+++ Provided records

-- ==== Sys2Proof/Syntax.lean ====
section
/-! DEFINITION. The commands and events of spec/opcode_table.json with their operands, and the types the operands
are made of: status codes, formats, stage descriptors, program images, packets and frames. -/

namespace Sys2Proof

/-- The status codes of R569, in the order of their code values. -/
inductive Status where
  | ok | busy | badDesc | auth | sealed | noResource | pageExhausted | timeout | fenced | peerFenced
  | scribeStale | uncorrectable | poison | dmaUe | fetchUe | datumOvf | nanSeen | tempRange
  | throttledTrip | topology | epoch | reset | failed
  deriving DecidableEq, Repr

/-- The number formats of R34 with the format codes of R380. -/
inductive Fmt where
  | nofmt | e4m3 | e5m2 | e2m3 | e3m2 | e2m1 | mxint8 | bf16 | fp32 | int32 | int8
  deriving DecidableEq, Repr

/-- The closing rounding modes RMODE of R51; 0b11 is reserved. -/
inductive RMode where
  | rne | rtz | stoch | reserved
  deriving DecidableEq, Repr

/-- The numeric control field of R51 and the rounding seed (R71). -/
structure NumCtl where
  datum : Int := 0
  replay : Bool := false
  rmode : RMode := .rne
  e5m2Inf : Bool := false
  scaleCeil : Bool := false
  reservedBit : Bool := false
  seed : BitVec 32 := 0
  deriving DecidableEq, Repr

/-- One tap of a CONV stage: the mesh offset of the joist whose bench holds the data (halo), and the element offset. -/
structure Tap where
  dx : Int
  dy : Int
  off : Nat
  deriving DecidableEq, Repr

/-- The work of a GEMM, GEMV_STREAM or CONV stage, by tensor index (R380): activations, weights, result, vectors,
output columns of a joist, reduction length, whether a split of the reduction cuts a 32-element block (R46; the descriptor's word for it
is the toolchain's, DESIGN CHOICE, log entry 39), the groups left open for a later REDUCE, the taps of a CONV, and the 64-byte bench
slots through which weights that lie in the slice are staged (R97). -/
structure MatDesc where
  act : Nat
  wgt : Nat
  out : Nat
  vectors : Nat
  cols : Nat
  red : Nat
  splitBlock : Bool := false
  leaveOpen : Bool := false
  group : Nat := 0
  taps : List Tap := []
  stageAt : Nat := 0
  stageSlots : Nat := 0
  deriving DecidableEq, Repr

/-- The vector unit operations of R108 to R110 that an ELTWISE stage can apply to its operands. -/
inductive VecOp where
  | add | mul | fma | min | max | exp2 | log2 | recip | rsqrt | sin | cos
  | iadd | isub | imul | ishl | ishr | iand | ior | ixor | ilt | ieq
  deriving DecidableEq, Repr

/-- An ELTWISE stage: an operation on up to three tensors, and the group that takes the results as contributions (R112). -/
structure EltDesc where
  op : VecOp
  a : Nat
  b : Nat
  c : Nat
  out : Nat
  count : Nat
  into : Option Nat := none
  deriving DecidableEq, Repr

/-- A NORM stage: an input tensor, gain and offset tensors, the result, and the group that takes it as contributions (R112). -/
structure NormDesc where
  src : Nat
  gain : Nat
  bias : Nat
  out : Nat
  count : Nat
  into : Option Nat := none
  deriving DecidableEq, Repr

/-- A CONVERT stage: the source and result tensors. -/
structure CvtDesc where
  src : Nat
  out : Nat
  count : Nat
  deriving DecidableEq, Repr

/-- The stripe fields that attention stages share (R270 to R273). -/
structure Stripe where
  s : Nat
  first : Nat
  regionOff : Nat
  recBytes : Nat
  deriving DecidableEq, Repr

/-- An ATTEND or ATTEND_BWD descriptor with its parameter block (R278, R279). -/
structure AttDesc where
  vision : Bool
  causal : Bool := false
  windowed : Bool := false
  bitmask : Bool := false
  expand : Bool := false
  saveStats : Bool := false
  includeNew : Bool := false
  halves : Bool := false
  cacheFmt : Fmt
  qFmt : Fmt
  outFmt : Fmt
  heads : Nat
  kGroups : Nat := 0
  stripe : Stripe
  latent : Nat
  headDim : Nat := 0
  ropeDim : Nat := 0
  win : Nat := 0
  span : Nat := 0
  maskStride : Nat := 0
  scale : BitVec 32
  maxRows : Nat
  kexpDatum : Int := 0
  entryFirst : Nat := 0
  entryCount : Nat := 0
  wFmt : Fmt := .nofmt
  qSrc : Nat := 0
  outDst : Nat := 0
  wuk : Nat := 0
  wuv : Nat := 0
  posTab : Nat := 0
  mask : Nat := 0
  stateOff : Nat := 0
  statsOff : Nat := 0
  doSrc : Nat := 0
  oSrc : Nat := 0
  dqDst : Nat := 0
  dcDst : Nat := 0
  gradFmt : Fmt := .nofmt
  dcRecs : Nat := 0
  deriving DecidableEq, Repr

/-- A SCATTER_KV descriptor (R293). -/
structure ScatDesc where
  stripe : Stripe
  src : Nat
  deriving DecidableEq, Repr

/-- The peg operations of R187; a reserved code is kept so that PROGRAM_LOAD can refuse it. -/
inductive PegOp where
  | add | mul | scale | fma | resid | conv | quant | dequant | stat | napply | copy | fill | zero | bload | reserved
  deriving DecidableEq, Repr

/-- One peg instruction (R186). -/
structure PegInstr where
  op : PegOp
  fmtIn : Fmt := .nofmt
  fmtOut : Fmt := .nofmt
  breg : Nat := 0
  rmode : RMode := .rne
  e5m2Inf : Bool := false
  scaleCeil : Bool := false
  statOut : Bool := false
  rowA : Nat := 0
  rowB : Nat := 0
  rowC : Nat := 0
  rowD : Nat := 0
  col : Nat := 0
  slot : Nat := 0
  vlen : Nat := 0
  count : Nat := 0
  deriving DecidableEq, Repr

/-- A PEG_SEQ descriptor with its instruction list (R192). -/
structure PegDesc where
  list : List PegInstr
  statGroups : List Nat := []
  overlap : Bool := false
  banks : List Nat
  join : Nat := 0
  bcast : List (BitVec 32) := []
  deriving DecidableEq, Repr

/-- The exchange fields that REDUCE and CULL share (R129, R135). -/
structure Exch where
  count : Nat := 0
  pos : Nat := 0
  list : List Nat := []
  landing : Nat := 0
  peerBay : Nat := 0
  awaitTimeout : Nat := 0
  deriving DecidableEq, Repr

/-- The operations of a REDUCE stage (R129). -/
inductive RedOp where
  | sumDatum | sumFp32 | maxFp32 | minFp32 | reserved
  deriving DecidableEq, Repr

/-- A REDUCE descriptor (R129). -/
structure RedDesc where
  op : RedOp
  toAll : Bool := false
  modeReserved : Bool := false
  groups : List Nat := []
  outFmt : Fmt := .nofmt
  elements : Nat := 0
  src : Nat := 0
  dst : Nat := 0
  exch : Exch := {}
  deriving DecidableEq, Repr

/-- A CULL descriptor (R135). -/
structure CullDesc where
  k : Nat
  smallest : Bool := false
  sample : Bool := false
  inBf16 : Bool := false
  toAll : Bool := false
  rows : Nat := 1
  segLen : Nat
  src : Nat := 0
  dst : Nat := 0
  posBase : Nat := 0
  invTemp : BitVec 32 := 0
  exch : Exch := {}
  deriving DecidableEq, Repr

/-- A STATS descriptor (R140). -/
structure StatsDesc where
  source : Nat
  histGroups : Bool := false
  accum : Bool := false
  tensor : Nat
  histBase : Int := 0
  channels : Nat
  window : Nat
  offset : Nat
  deriving DecidableEq, Repr

/-- An EXCHANGE descriptor (R381). -/
structure ExchangeDesc where
  peer : Nat
  window : Nat
  imm : Bool
  first : Nat
  count : Nat
  src : Nat
  length : Nat
  dst : Nat
  stride : Nat
  senderPos : Nat
  peerBay : Nat
  deriving DecidableEq, Repr

/-- An AWAIT descriptor (R382). -/
structure AwaitDesc where
  window : Nat
  count : Nat
  timeout : Nat
  deriving DecidableEq, Repr

/-- The work of one stage: the operation codes of R380 with the descriptor fields from byte 16 on. -/
inductive StageWork where
  | gemm (d : MatDesc)
  | gemvStream (d : MatDesc)
  | conv (d : MatDesc)
  | attend (d : AttDesc)
  | attendBwd (d : AttDesc)
  | scatterKv (d : ScatDesc)
  | norm (d : NormDesc)
  | eltwise (d : EltDesc)
  | pegSeq (d : PegDesc)
  | reduce (d : RedDesc)
  | cull (d : CullDesc)
  | convert (d : CvtDesc)
  | stats (d : StatsDesc)
  | exchange (d : ExchangeDesc)
  | await (d : AwaitDesc)
  deriving DecidableEq, Repr

/-- How a stage reaches a tensor in the slice: with a hint of R160 through the port, or over the narrow path (R158). -/
inductive PortPath where
  | normal | stream | keep | lastUse | narrow
  deriving DecidableEq, Repr

/-- Where the parts of an attention region lie, by the region's byte in the parameter block (R279): for element plane, scale plane and
positional part the offset of the first part and the step to the next. -/
structure Planes where
  region : Nat
  elem : Nat × Nat
  scale : Nat × Nat
  rope : Nat × Nat := (0, 0)
  deriving DecidableEq, Repr

/-- What a stage's layout map says (DESIGN CHOICE of form, log entry 39). Of its result: the position in the logical tensor at which each
joist's share starts, the share's columns (0: one row), and the logical row length (R71). Of its tensors in the slice: the path of each
that does not take the normal one. Of an attention stage's regions: the planes of each whose parts do not simply follow one another. -/
structure StageMap where
  starts : List Nat := []
  cols : Nat := 0
  rowLen : Nat := 0
  paths : List (Nat × PortPath) := []
  planes : List Planes := []
  deriving DecidableEq, Repr

/-- What the toolchain's own bytes say of a stage (DESIGN CHOICE, log entry 39): the work of a GEMM, GEMV_STREAM, CONV, NORM, ELTWISE or
CONVERT descriptor, whose bytes 16 to 63 R380 leaves to it, and the layout map of these and of ATTEND and ATTEND_BWD. -/
structure Named where
  work : Option StageWork := none
  map : StageMap := {}
  deriving DecidableEq, Repr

++++++

● **What this task involves**
I need each line of the entries that holds the string "share" located and copied.

● **Response to this task**
/-- The stripe fields that attention stages share (R270 to R273). -/
/-- The exchange fields that REDUCE and CULL share (R129, R135). -/
joist's share starts, the share's columns (0: one row), and the logical row length (R71). Of its tensors in the slice: the path of each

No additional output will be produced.